EN DE CH

Vintage Fu Zhuan 1991

 

A particularly exciting offering, being one of Nannuoshan's oldest teas, this compressed brick of dark leaves and stems has a gravity befitting its age: only the hottest water coaxes its flavours out, and the warm spiciness of ginger and cinnamon, the acidity of plum skin, and a faintly creamy finish all come out to play. Having been aged for so long, many bricks have developed the coveted Jin Hua (or Golden Flower) fungus, mellowing the tea and enhancing a distinct earthiness, as of river clay—each brick and bag is different however, so you may have to try your luck!

For a younger tea deliberately inoculated with Golden Flower, try our Fu Zhuan Jin Hua 2016.

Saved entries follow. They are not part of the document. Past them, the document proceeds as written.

@[simp] theorem State.dictRefused_clk : (s.dictRefused).clk = s.clk := by unfold State.dictRefused; simp
@[simp] theorem State.dictRefused_log : (s.dictRefused).log = s.log := by unfold State.dictRefused; simp
@[simp] theorem State.dictRefused_sites : (s.dictRefused).sites = s.sites := by unfold State.dictRefused; simp
@[simp] theorem State.dictRefused_net : (s.dictRefused).net = s.net := by unfold State.dictRefused; simp
@[simp] theorem State.dictRefused_drawers : (s.dictRefused).drawers = s.drawers := by unfold State.dictRefused; simp
@[simp] theorem State.dictRefused_bays : (s.dictRefused).bays = s.bays := by unfold State.dictRefused; simp
@[simp] theorem State.dictRefused_service : (s.dictRefused).service = s.service := by unfold State.dictRefused; simp
@[simp] theorem State.dictRefused_insts : (s.dictRefused).insts = s.insts := by unfold State.dictRefused; simp
@[simp] theorem State.dictRefused_mxc : (s.dictRefused).mxc = s.mxc := by unfold State.dictRefused; simp
@[simp] theorem State.dictRefused_fnc : (s.dictRefused).fnc = s.fnc := by unfold State.dictRefused; simp
@[simp] theorem State.dictRefused_src : (s.dictRefused).src = s.src := by unfold State.dictRefused; simp
@[simp] theorem State.dictRefused_claims : (s.dictRefused).claims = s.claims := by unfold State.dictRefused; simp
@[simp] theorem State.dictRefused_xfers : (s.dictRefused).xfers = s.xfers := by unfold State.dictRefused; simp
@[simp] theorem State.dictRefused_bufs : (s.dictRefused).bufs = s.bufs := by unfold State.dictRefused; simp
@[simp] theorem State.dictRefused_sram : (s.dictRefused).sram = s.sram := by unfold State.dictRefused; simp
@[simp] theorem State.dictRefused_tallies : (s.dictRefused).tallies = s.tallies := by unfold State.dictRefused; simp
@[simp] theorem State.dictRefused_arb : (s.dictRefused).arb = s.arb := by unfold State.dictRefused; simp
@[simp] theorem State.dictRefused_mem : (s.dictRefused).mem = s.mem := by unfold State.dictRefused; simp
@[simp] theorem State.dictRefused_tier : (s.dictRefused).tier = s.tier := by unfold State.dictRefused; simp
@[simp] theorem State.dictRefused_code : (s.dictRefused).code = s.code := by unfold State.dictRefused; simp
@[simp] theorem State.dictRefused_jig : (s.dictRefused).jig = s.jig := by unfold State.dictRefused; simp
@[simp] theorem State.dictRefused_host : (s.dictRefused).host = s.host := by unfold State.dictRefused; simp
@[simp] theorem State.dictRefused_trust : (s.dictRefused).trust = s.trust := by unfold State.dictRefused; simp
@[simp] theorem State.dictRefused_ren : (s.dictRefused).ren = s.ren := by unfold State.dictRefused; simp
@[simp] theorem State.dictRefused_link : (s.dictRefused).link = s.link := by unfold State.dictRefused; simp
@[simp] theorem State.dictRefused_wgt : (s.dictRefused).wgt = s.wgt := by unfold State.dictRefused; simp
@[simp] theorem State.dictRefused_srv : (s.dictRefused).srv = s.srv := by unfold State.dictRefused; simp
@[simp] theorem State.dictRefused_pwr : (s.dictRefused).pwr = s.pwr := by unfold State.dictRefused; simp
@[simp] theorem State.dictRefused_mgmt : (s.dictRefused).mgmt = s.mgmt := by unfold State.dictRefused; simp
@[simp] theorem State.dictRefused_out : (s.dictRefused).out = s.out := by unfold State.dictRefused; simp
@[simp] theorem State.dictRefused_free : (s.dictRefused).free = s.free := by unfold State.dictRefused; simp
@[simp] theorem State.dictRefused_pending : (s.dictRefused).pending = s.pending := by unfold State.dictRefused; simp

@[simp] theorem State.imageResult_clk (r : Nat) : (s.imageResult r).clk = s.clk := rfl
@[simp] theorem State.imageResult_log (r : Nat) : (s.imageResult r).log = s.log := rfl
@[simp] theorem State.imageResult_sites (r : Nat) : (s.imageResult r).sites = s.sites := rfl
@[simp] theorem State.imageResult_net (r : Nat) : (s.imageResult r).net = s.net := rfl
@[simp] theorem State.imageResult_drawers (r : Nat) : (s.imageResult r).drawers = s.drawers := rfl
@[simp] theorem State.imageResult_bays (r : Nat) : (s.imageResult r).bays = s.bays := rfl
@[simp] theorem State.imageResult_service (r : Nat) : (s.imageResult r).service = s.service := rfl
@[simp] theorem State.imageResult_insts (r : Nat) : (s.imageResult r).insts = s.insts := rfl
@[simp] theorem State.imageResult_mxc (r : Nat) : (s.imageResult r).mxc = s.mxc := rfl
@[simp] theorem State.imageResult_fnc (r : Nat) : (s.imageResult r).fnc = s.fnc := rfl
@[simp] theorem State.imageResult_src (r : Nat) : (s.imageResult r).src = s.src := rfl
@[simp] theorem State.imageResult_claims (r : Nat) : (s.imageResult r).claims = s.claims := rfl
@[simp] theorem State.imageResult_xfers (r : Nat) : (s.imageResult r).xfers = s.xfers := rfl
@[simp] theorem State.imageResult_bufs (r : Nat) : (s.imageResult r).bufs = s.bufs := rfl
@[simp] theorem State.imageResult_sram (r : Nat) : (s.imageResult r).sram = s.sram := rfl
@[simp] theorem State.imageResult_tallies (r : Nat) : (s.imageResult r).tallies = s.tallies := rfl
@[simp] theorem State.imageResult_arb (r : Nat) : (s.imageResult r).arb = s.arb := rfl
@[simp] theorem State.imageResult_mem (r : Nat) : (s.imageResult r).mem = s.mem := rfl
@[simp] theorem State.imageResult_tier (r : Nat) : (s.imageResult r).tier = s.tier := rfl
@[simp] theorem State.imageResult_code (r : Nat) : (s.imageResult r).code = s.code := rfl
@[simp] theorem State.imageResult_jig (r : Nat) : (s.imageResult r).jig = s.jig := rfl
@[simp] theorem State.imageResult_host (r : Nat) : (s.imageResult r).host = s.host := rfl
@[simp] theorem State.imageResult_trust (r : Nat) : (s.imageResult r).trust = s.trust := rfl
@[simp] theorem State.imageResult_ren (r : Nat) : (s.imageResult r).ren = s.ren := rfl
@[simp] theorem State.imageResult_link (r : Nat) : (s.imageResult r).link = s.link := rfl
@[simp] theorem State.imageResult_wgt (r : Nat) : (s.imageResult r).wgt = s.wgt := rfl
@[simp] theorem State.imageResult_srv (r : Nat) : (s.imageResult r).srv = s.srv := rfl
@[simp] theorem State.imageResult_pwr (r : Nat) : (s.imageResult r).pwr = s.pwr := rfl
@[simp] theorem State.imageResult_mgmt (r : Nat) : (s.imageResult r).mgmt = s.mgmt := rfl
@[simp] theorem State.imageResult_out (r : Nat) : (s.imageResult r).out = s.out := rfl
@[simp] theorem State.imageResult_free (r : Nat) : (s.imageResult r).free = s.free := rfl
@[simp] theorem State.imageResult_pending (r : Nat) : (s.imageResult r).pending = s.pending := rfl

  • ORIGIN:  Anhua, Hunan, China
  • MEANING:  Fungus brick (fu zhuan)
  • HARVEST TIME:  1991
  • TASTE:  River clay, plum skin, cinnamon


Preparation
IN THE TEAPOT
  • Quantity: 6g / 500ml
  • Water temperature: 100°C
  • Infusion time: 3-4 min
GONGFU CHA METHOD
  • Quantity: 5g / 100ml
  • Water temperature: 100°C
  • Several infusions: 2-15 sec.

Start with 2 seconds. Increase steadily after the 5th infusion. Never exceed 15 seconds.
For best results in gongfu cha, brew in a Yixing teapot.

Thirsty for tea knowledge?

Our latest YouTube video:

GONGFU CHA Q&A: Tea Expert Shares Tips to Get the Best Gongfu Cha Experience.

You asked, we answered! Gabriele looks at viewer questions about the nitty-gritty of gongfu brewing.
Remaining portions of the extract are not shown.